▸ **HOW TO COMPLETE THIS TASK**: Only the closing portion of the entries is to be reproduced: the line containing "theorem breakEnd (p" through the very last line, exactly as written.

Extracted data entries
= Beginning of Section =
-- ==== Sys2Proof/Laws/PerInstr.lean ====
section
/-! SUPPORT. Claims about every command as syntax, one lemma for each constructor. -/

namespace Sys2Proof.Laws.WireForm

open Sys2Proof Sys2Proof.Machine

/-- A command that is a request is of a kind whose code reads back as that kind (R191); an event has no body on the link. -/
def Statement (i : Instr) : Prop :=
  (requestOf i = none → requestBody i = []) ∧ ∀ p k, requestOf i = some (p, k) → kindOfCode (kindCode k) = some k

/-- A request of a kind whose code reads back. -/
theorem of_request {i : Instr} {p : Port} {k : Kind} (h : requestOf i = some (p, k))
    (hk : kindOfCode (kindCode k) = some k) : Statement i :=
  ⟨fun n => absurd (h.symm.trans n) (by simp), fun _ _ e => by rw [h] at e; cases e; exact hk⟩

/-- An event without a body. -/
theorem of_event {i : Instr} (h : requestOf i = none) (hb : requestBody i = []) : Statement i :=
  ⟨fun _ => hb, fun _ _ e => by rw [h] at e; cases e⟩

theorem stat (p : Port) : Statement (.stat p) := of_request rfl rfl

theorem rdbin (p : Port) (bin : Nat) : Statement (.rdbin p bin) := of_request rfl rfl

theorem rdcell (p : Port) (cell : Nat) : Statement (.rdcell p cell) := of_request rfl rfl

theorem rdord (p : Port) (slot gen : Nat) : Statement (.rdord p slot gen) := of_request rfl rfl

theorem rdcrn (p : Port) (crane : Nat) : Statement (.rdcrn p crane) := of_request rfl rfl

theorem rdseg (p : Port) (segment : Nat) : Statement (.rdseg p segment) := of_request rfl rfl

theorem rdzone (p : Port) (read : ZoneRead) : Statement (.rdzone p read) := of_request rfl rfl

theorem fetch (p : Port) (bin station : Nat) (picks : List Nat) (loan : BitVec 32) (authority : Nat) : Statement (.fetch p bin station picks loan authority) := of_request rfl rfl

theorem pick (p : Port) (bin compartment : Nat) : Statement (.pick p bin compartment) := of_request rfl rfl

theorem unpick (p : Port) (bin compartment : Nat) : Statement (.unpick p bin compartment) := of_request rfl rfl

theorem slot (p : Port) (station : Nat) : Statement (.slot p station) := of_request rfl rfl

theorem place (p : Port) (bin compartment : Nat) : Statement (.place p bin compartment) := of_request rfl rfl

theorem unclaim (p : Port) (bin compartment : Nat) : Statement (.unclaim p bin compartment) := of_request rfl rfl

theorem relbay (p : Port) (station bay : Nat) : Statement (.relbay p station bay) := of_request rfl rfl

theorem cancel (p : Port) (slot gen : Nat) : Statement (.cancel p slot gen) := of_request rfl rfl

theorem cancelOnPortS (slot gen : Nat) : Statement (.cancelOnPortS slot gen) := of_request rfl rfl

theorem nextWork (p : Port) (level : Nat) : Statement (.nextWork p level) := of_request rfl rfl

theorem load (p : Port) (slot gen : Nat) : Statement (.load p slot gen) := of_request rfl rfl

theorem done (p : Port) (slot gen : Nat) (cell : Option Nat) : Statement (.done p slot gen cell) := of_request rfl rfl

theorem unable (p : Port) (slot gen reason : Nat) (cell : Option Nat) : Statement (.unable p slot gen reason cell) := of_request rfl rfl

theorem tag (p : Port) (slot gen : Nat) (result : TagResult) : Statement (.tag p slot gen result) := of_request rfl rfl

theorem rsv (p : Port) (lo hi : Nat) : Statement (.rsv p lo hi) := of_request rfl rfl

theorem rel (p : Port) (lo hi : Nat) : Statement (.rel p lo hi) := of_request rfl rfl

theorem clrt (p : Port) : Statement (.clrt p) := of_request rfl rfl

theorem keep (p : Port) (code : Nat) : Statement (.keep p code) := of_request rfl rfl

theorem assign (p : Port) (bin : Nat) (cell : Option Nat) : Statement (.assign p bin cell) := of_request rfl rfl

theorem clrsus (p : Port) (cell : Nat) : Statement (.clrsus p cell) := of_request rfl rfl

theorem block (p : Port) (cell : Nat) : Statement (.block p cell) := of_request rfl rfl

theorem unblk (p : Port) (cell : Nat) : Statement (.unblk p cell) := of_request rfl rfl

theorem quar (p : Port) (bin : Nat) : Statement (.quar p bin) := of_request rfl rfl

theorem unquar (p : Port) (bin : Nat) : Statement (.unquar p bin) := of_request rfl rfl

theorem setcmp (p : Port) (bin : Nat) (states : List Nat) : Statement (.setcmp p bin states) := of_request rfl rfl

theorem move (p : Port) (bin cell authority : Nat) : Statement (.move p bin cell authority) := of_request rfl rfl

theorem frel (p : Port) (crane lo hi : Nat) : Statement (.frel p crane lo hi) := of_request rfl rfl

theorem stop (p : Port) (crane : Nat) : Statement (.stop p crane) := of_request rfl rfl

theorem creep (p : Port) (crane : Nat) : Statement (.creep p crane) := of_request rfl rfl

theorem crend (p : Port) (crane : Nat) : Statement (.crend p crane) := of_request rfl rfl

theorem whold (p : Port) (zones : List Nat) : Statement (.whold p zones) := of_request rfl rfl

theorem wres (p : Port) : Statement (.wres p) := of_request rfl rfl

theorem frst (p : Port) (zone : Nat) : Statement (.frst p zone) := of_request rfl rfl

theorem sopen (p : Port) (shutter : Nat) : Statement (.sopen p shutter) := of_request rfl rfl

theorem setParam (p : Port) (parameter value : Nat) : Statement (.setParam p parameter value) := of_request rfl rfl

theorem rstrt (p : Port) : Statement (.rstrt p) := of_request rfl rfl

theorem assemblerRefusal (p : Port) : Statement (.assemblerRefusal p) := of_event rfl rfl

theorem unknownKind (p : Port) : Statement (.unknownKind p) := of_event rfl rfl

theorem messageComplete (p : Port) : Statement (.messageComplete p) := of_event rfl rfl

theorem overlengthMessage (p : Port) : Statement (.overlengthMessage p) := of_event rfl rfl

theorem lineBreak (p : Port) : Statement (.lineBreak p) := of_event rfl rfl

theorem transmitComplete (e : MessageEnd) : Statement (.transmitComplete e) := of_event rfl rfl

theorem positionSample (c : Crane) : Statement (.positionSample c) := of_event rfl rfl

theorem inputExcursion (c : Crane) (input : EncInput) (level : Bool) : Statement (.inputExcursion c input level) := of_event rfl rfl

theorem filterWindow (c : Crane) (which : FilterEnd) : Statement (.filterWindow c which) := of_event rfl rfl

theorem keepaliveExpiry (c : Crane) : Statement (.keepaliveExpiry c) := of_event rfl rfl

theorem progressTimerExpiry (slot : Fin 64) : Statement (.progressTimerExpiry slot) := of_event rfl rfl

theorem verificationIntervalExpiry : Statement .verificationIntervalExpiry := of_event rfl rfl

theorem loopSample (zone : Fin 4) (value : Nat) (manualRelease : Bool) : Statement (.loopSample zone value manualRelease) := of_event rfl rfl

theorem clearanceTimerExpiry (zone : Fin 4) : Statement (.clearanceTimerExpiry zone) := of_event rfl rfl

theorem travelTimerExpiry (shutter : Fin 3) : Statement (.travelTimerExpiry shutter) := of_event rfl rfl

theorem limitEdge (shutter : Fin 3) (input : LimitSwitch) (level : Bool) : Statement (.limitEdge shutter input level) := of_event rfl rfl

theorem fireResetInput : Statement .fireResetInput := of_event rfl rfl

theorem generatorTick : Statement .generatorTick := of_event rfl rfl

theorem powerOn : Statement .powerOn := of_event rfl rfl

theorem lossOfMainSupply : Statement .lossOfMainSupply := of_event rfl rfl

theorem resetAsserted : Statement .resetAsserted := of_event rfl rfl

theorem resetReleased (retentionValid : Bool) (levels : StartLevels) : Statement (.resetReleased retentionValid levels) := of_event rfl rfl

theorem characterReceived (p : Port) (frame : RxFrame) : Statement (.characterReceived p frame) := of_event rfl rfl

theorem breakEnd (p : Port) : Statement (.breakEnd p) := of_event rfl rfl

end Sys2Proof.Laws.WireForm
end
= End of Section =
▸ **OUTPUT FOR THIS EXERCISE**:
theorem breakEnd (p : Port) : Statement (.breakEnd p) := of_event rfl rfl

end Sys2Proof.Laws.WireForm
end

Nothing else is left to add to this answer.